It can be tough getting started. A lack of access to funding continues to constrain women-led small businesses*.
Here are some places where you can start to look if you need to raise funds to help grow yours.
Revenue based funding
Finance offered based on the projected income of your business. This is where you pay back the loan by dedicating a percentage of your gross profits to reducing the outstanding loan balance. That means your repayments and loan term will fluctuate depending on how much profit you make; and you are not required to provide assets as collateral like with a bank loan.
Examples: Outfund, Shopify, Square Loans
Equity based funding
Funding in exchange for part ownership of your business. In this instance you raise capital and have no debt repayments. The investors wait for a return on their investment whilst there’s more cashflow to grow the business.
Examples: Blackbird Ventures, Springboard Enterprises, Scale Investors
Brands who’ve done it this way: Kin Fertility
Crowdsourced funding
Also called equity-based crowdfunding, this is where start-ups raise funds usually from a large number of investors each investing a small amount. In exchange they get shares in the company.
Examples: Birchal, Equitise
Brands who’ve done it this way: BrewDog, Seabin, Coinstash
Venture capital
This is a form of private equity based funding we mentioned earlier. Venture capitalists usually invest in companies at different points in their growth journey.

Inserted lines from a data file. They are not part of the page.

/-- The root mean square of numbers. -/
def rmsOf (l : List F64) : F32 := narrow (srgR.sqrt64 (srgR.div64 (square l) (srgR.ratio64 l.length 1)))

/-- A fraction as U0.16, at most 0xFFFF. -/
def fraction16 (num den : Nat) : Nat := if den = 0 then 0 else min 0xFFFF (divRound 13 (num * 65536) den)

/-- The consistency values of a SCAN solve (R315): for each lidar stream the root mean square of its whitened residuals, and
the fraction of its factors inside HUBER. -/
def scanConsist (p : SrgProblem) (x : Bank (List F64)) : List (Nat × F32 × Nat) :=
  let rs := (valuesAt p x).filterMap (fun f => f.index.bind (fun i => (planeStream p.slot i).map (fun n => (n, i, residualOf f))))
  ((rs.map (·.1)).eraseDups).map (fun n =>
    let mine := rs.filter (fun r => decide (r.1 = n))
    (n, rmsOf (mine.flatMap (fun r => r.2.2)),
      fraction16 (mine.filter (fun r => insideHuber p.slot r.2.1 r.2.2)).length mine.length))

/-- The streams whose calibration a slot's blocks mirror (R296). -/
def calStreams (s : SlotRec) : List Nat := (s.blocks.filterMap (·.calStream)).eraseDups

/-- The REPROJ factors of a camera whose landmarks are tied to lidar planes (R316). -/
def tiedFactors (p : SrgProblem) (n : Nat) : List (Nat × FactorRec × List F64) :=
  p.factors.filterMap (fun a => match p.slot.factors[a.1]? with
    | some f =>
      if f.kind = 9 && decide (reprojStream p.slot f = some n) && (factorBlocks p.slot f 1).any (Config.tiedLandmark p) then
        some (a.1, f, a.2)
      else none
    | none => none)

/-- The consistency values of a CALIB solve (R316): of each camera, the root mean square reprojection error in base-level pixels
and the fraction of the factors within HUBER. -/
def Dev.calConsist (d : Dev) (p : SrgProblem) (x : Bank (List F64)) : List (Nat × F32 × Nat) :=
  ((calStreams p.slot).filter (fun n => match d.entry n with | some e => decide (e.kind = .rowBand) | none => false)).map (fun n =>
    let fs := tiedFactors p n
    let errs := fs.filterMap (fun a => (reprojError p (envAt x) a.2.1 a.2.2).map (fun e => square (e.map (·.v))))
    let rms := narrow (srgR.sqrt64 (srgMean errs))
    let inside := fs.filter (fun a => insideHuber p.slot a.1 ((packetResidual p (envAt x) 0 a.1 a.2.1 a.2.2).map (·.v)))
    (n, rms, fraction16 inside.length fs.length))

/-- A stream's calibration as an iterate holds it, rounded as it leaves the unit (R308); a block that is held keeps its
value. -/
def calValue (p : SrgProblem) (x : Bank (List F64)) (n : Nat) (old : CalRecord) : CalRecord :=
  p.slot.blocks.zipIdx.foldl (fun v b =>
    if decide (b.1.calStream ≠ some n) || p.fixed.contains b.2 then v
    else
      let w := bget [] b.2 x
      let f (i : Nat) : F32 := narrow (w.getD i 0)
      if b.1.type = 6 then
        { v with toffNs := (Dyadic.mul (f64Value (w.getD 0 0)) { m := 1000000000, e := 0 }).nearest (Config.roundsUp 14) }
      else if b.1.type = 3 then
        { v with q := { w := f 0, x := f 1, y := f 2, z := f 3 }, t := { x := f 4, y := f 5, z := f 6 } }
      else v) old

/-- The smallest whole number whose square is at least a number. -/
def ceilSqrt (n : Nat) : Nat := if n.sqrt * n.sqrt = n then n.sqrt else n.sqrt + 1

/-- The norm of the difference of two translations in nm, rounded up (R139). -/
def shiftNm (a b : Vec3) : Nat :=
  let sq (x y : F32) : Dyadic := let v := (f32Value x).add (f32Value y).neg; v.mul v
  let s := ((sq a.x b.x).add (sq a.y b.y)).add (sq a.z b.z)
  ceilSqrt (-(Dyadic.neg (s.mul { m := 1000000000000000000, e := 0 })).floor).toNat

/-- How far two calibration values lie apart (R139). -/
def calDistance (a b : CalRecord) : CalMeasure :=
  { r := if a.q = b.q then 0 else rotationNrad a.q b.q, t := shiftNm a.t b.t, toff := (a.toffNs - b.toffNs).natAbs }

/-- A number as a whole number of some unit, rounded up. -/
def wholeUp (v : F64) (perUnit : Nat) : Nat :=
  (-(Dyadic.neg ((f64Value v).mul { m := perUnit, e := 0 })).floor).toNat

/-- The one-sigma uncertainty of a stream's rotation in nrad (0), translation in nm (1) or time offset in ns (2), rounded up
(R316): from the marginals of its blocks. -/
def calSigma (p : SrgProblem) (l : SolveLoop) (n what : Nat) : Nat :=
  let mine := (freeBlocks p).filter (fun b => decide (b.2.calStream = some n) && decide (b.2.type = if what = 2 then 6 else 3))
  match mine.head? with
  | none => 0
  | some b =>
    let places := placesOf p b.1
    let places := match what with | 0 => places.take 3 | 1 => places.drop 3 | _ => places
    let vs := match finalFactor p l with
      | some f => variancesAt f (scaleAt p l) places
      | none => places.map (fun i => Config.noFactorVariance i i)
    wholeUp (srgR.sqrt64 (topVariance vs)) 1000000000

/-- A problem over one VALIDATION keyframe alone (R316): the held-out factors that touch it, with the calibration held. -/
def heldOut (p : SrgProblem) (s : SrgSlot) (key : Nat) : SrgProblem :=
  { p with factors := s.active.filterMap (fun a => match a.2, p.slot.factors[a.1]? with
             | some m, some f => if f.blocks.contains key then some (a.1, m) else none
             | _, _ => none),
           fixed := (List.range p.slot.blocks.length).filter (fun b => decide (b ≠ key)) }

/-- A Gauss–Newton step. -/
def gaussStep (p : SrgProblem) (x : Bank (List F64)) : Bank (List F64) :=
  retract p x (ldlSolve (ldlt (hessianAt p x)) ((gradientAt p x).map Rounding.neg64))

/-- n Gauss–Newton steps. -/
def gaussSteps (p : SrgProblem) : Nat → Bank (List F64) → Bank (List F64)
  | 0, x => x
  | n + 1, x => gaussSteps p n (gaussStep p x)

/-- The value of a block that mirrors a calibration record (R296). -/
def calBlock (type : Nat) (v : CalRecord) : List F64 :=
  if type = 6 then [seconds64 srgR v.toffNs]
  else [v.q.w, v.q.x, v.q.y, v.q.z, v.t.x, v.t.y, v.t.z].map widen

/-- The blocks with CAL_STREAM set take calibration values (R296). -/
def withCal (s : SlotRec) (value : Nat → Option CalRecord) (it : Bank (List F64)) : Bank (List F64) :=
  s.blocks.zipIdx.foldl (fun it b => match b.1.calStream.bind value with
    | some v => bput [] b.2 (calBlock b.1.type v) it
    | none => it) it

/-- The validation residual of calibration values (R316): each VALIDATION keyframe's pose re-estimated alone, then the cost of
the held-out factors. Costs compare as whole numbers of 2^−1074. -/
def validation (p : SrgProblem) (s : SrgSlot) (x : Bank (List F64)) (values : List (Nat × CalRecord)) : Nat :=
  let x := withCal p.slot (fun n => assoc n values) x
  let keys := (p.slot.blocks.zipIdx.filter (fun b => b.1.validation)).map (·.2)
  let y := keys.foldl (fun y k => gaussSteps (heldOut p s k) p.slot.valIters y) x
  let all : SrgProblem :=
    { p with factors := s.active.filterMap (fun a => match a.2, p.slot.factors[a.1]? with
               | some m, some f => if validates p.slot f then some (a.1, m) else none
               | _, _ => none) }
  ((f64Value (costOf (valuesAt all y))).scale 1074).floor.toNat

/-- The candidate of a CALIB slot (R139, R140, R316). -/
def Dev.candidateOf (d : Dev) (g : Nat) (p : SrgProblem) (l : SolveLoop) : Candidate :=
  let seed (n : Nat) (v : CalRecord) : CalRecord := (assoc n d.cal.seed).getD v
  let first (n : Nat) (v : CalRecord) : CalRecord :=
    match bget none g d.cal.runs with | some r => (assoc n r.first).getD v | none => v
  let values := (calStreams p.slot).filterMap (fun n => (assoc n p.cal).map (fun old => (n, old, calValue p l.x n old)))
  { records := values.map (fun e =>
      { stream := e.1, value := e.2.2, change := calDistance e.2.1 e.2.2, drift := calDistance (seed e.1 e.2.1) e.2.2,
        fromFirst := calDistance (first e.1 e.2.2) e.2.2,
        sigma := { r := calSigma p l e.1 0, t := calSigma p l e.1 1, toff := calSigma p l e.1 2 } }),
    valNew := validation p (d.srgSlot g) l.x (values.map (fun e => (e.1, e.2.2))),
    valActive := validation p (d.srgSlot g) l.x (values.map (fun e => (e.1, e.2.1))) }

/-- What a solve leaves: `whole` is set where the work past the loop is complete (R312). -/
def Dev.resultOf (d : Dev) (g : Nat) (p : SrgProblem) (whole : Bool) (corrected : Nat) (l : SolveLoop) : SolveResult :=
  let w := newestState p l.x
  let ended := l.ended.getD .timer
  let ego := decide (p.slot.cls = .ego)
  let done := whole && decide (ended ≠ .discarded)
  { ended := ended, regularised := l.regularised || (ego && done && marginalFlag p l), iters := l.it, cost := narrow l.cost,
    lambda := l.lambda, blocks := l.x, pos := (w.drop 4).take 3,
    quat := quatUnit64 srgR (w.take 4), vel := ((w.drop 7).take 3).map narrow,
    rate := (newestRate p l.x).map narrow,
    sigma := if ego && done then some (egoSigma p l) else none,
    cov := if decide (p.slot.cls = .scan) && decide (ended = .converged) then scanCovariance p l else [],
    consist := match p.slot.cls with
      | .ego => []
      | .scan => scanConsist p l.x
      | .calib => d.calConsist p l.x,
    candidate := if p.slot.cls = .calib then some (d.candidateOf g p l) else none,
    corrected := corrected }

end Sys2Proof.Machine
end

Usually starting at Series A when they may have a lower valuation all the way through to Series D where they may be raising hundreds of millions.
Examples: Blackbird Ventures, Square Peg Capital, Sequoia Capital
Brands who’ve done it this way: Modibodi
Government grants
If you’re doing business in Australia, you can use the government grants and program finder to look for support from across government.
*Australian Small Business and Family Enterprise Ombudsman’s (ASBFEO) office.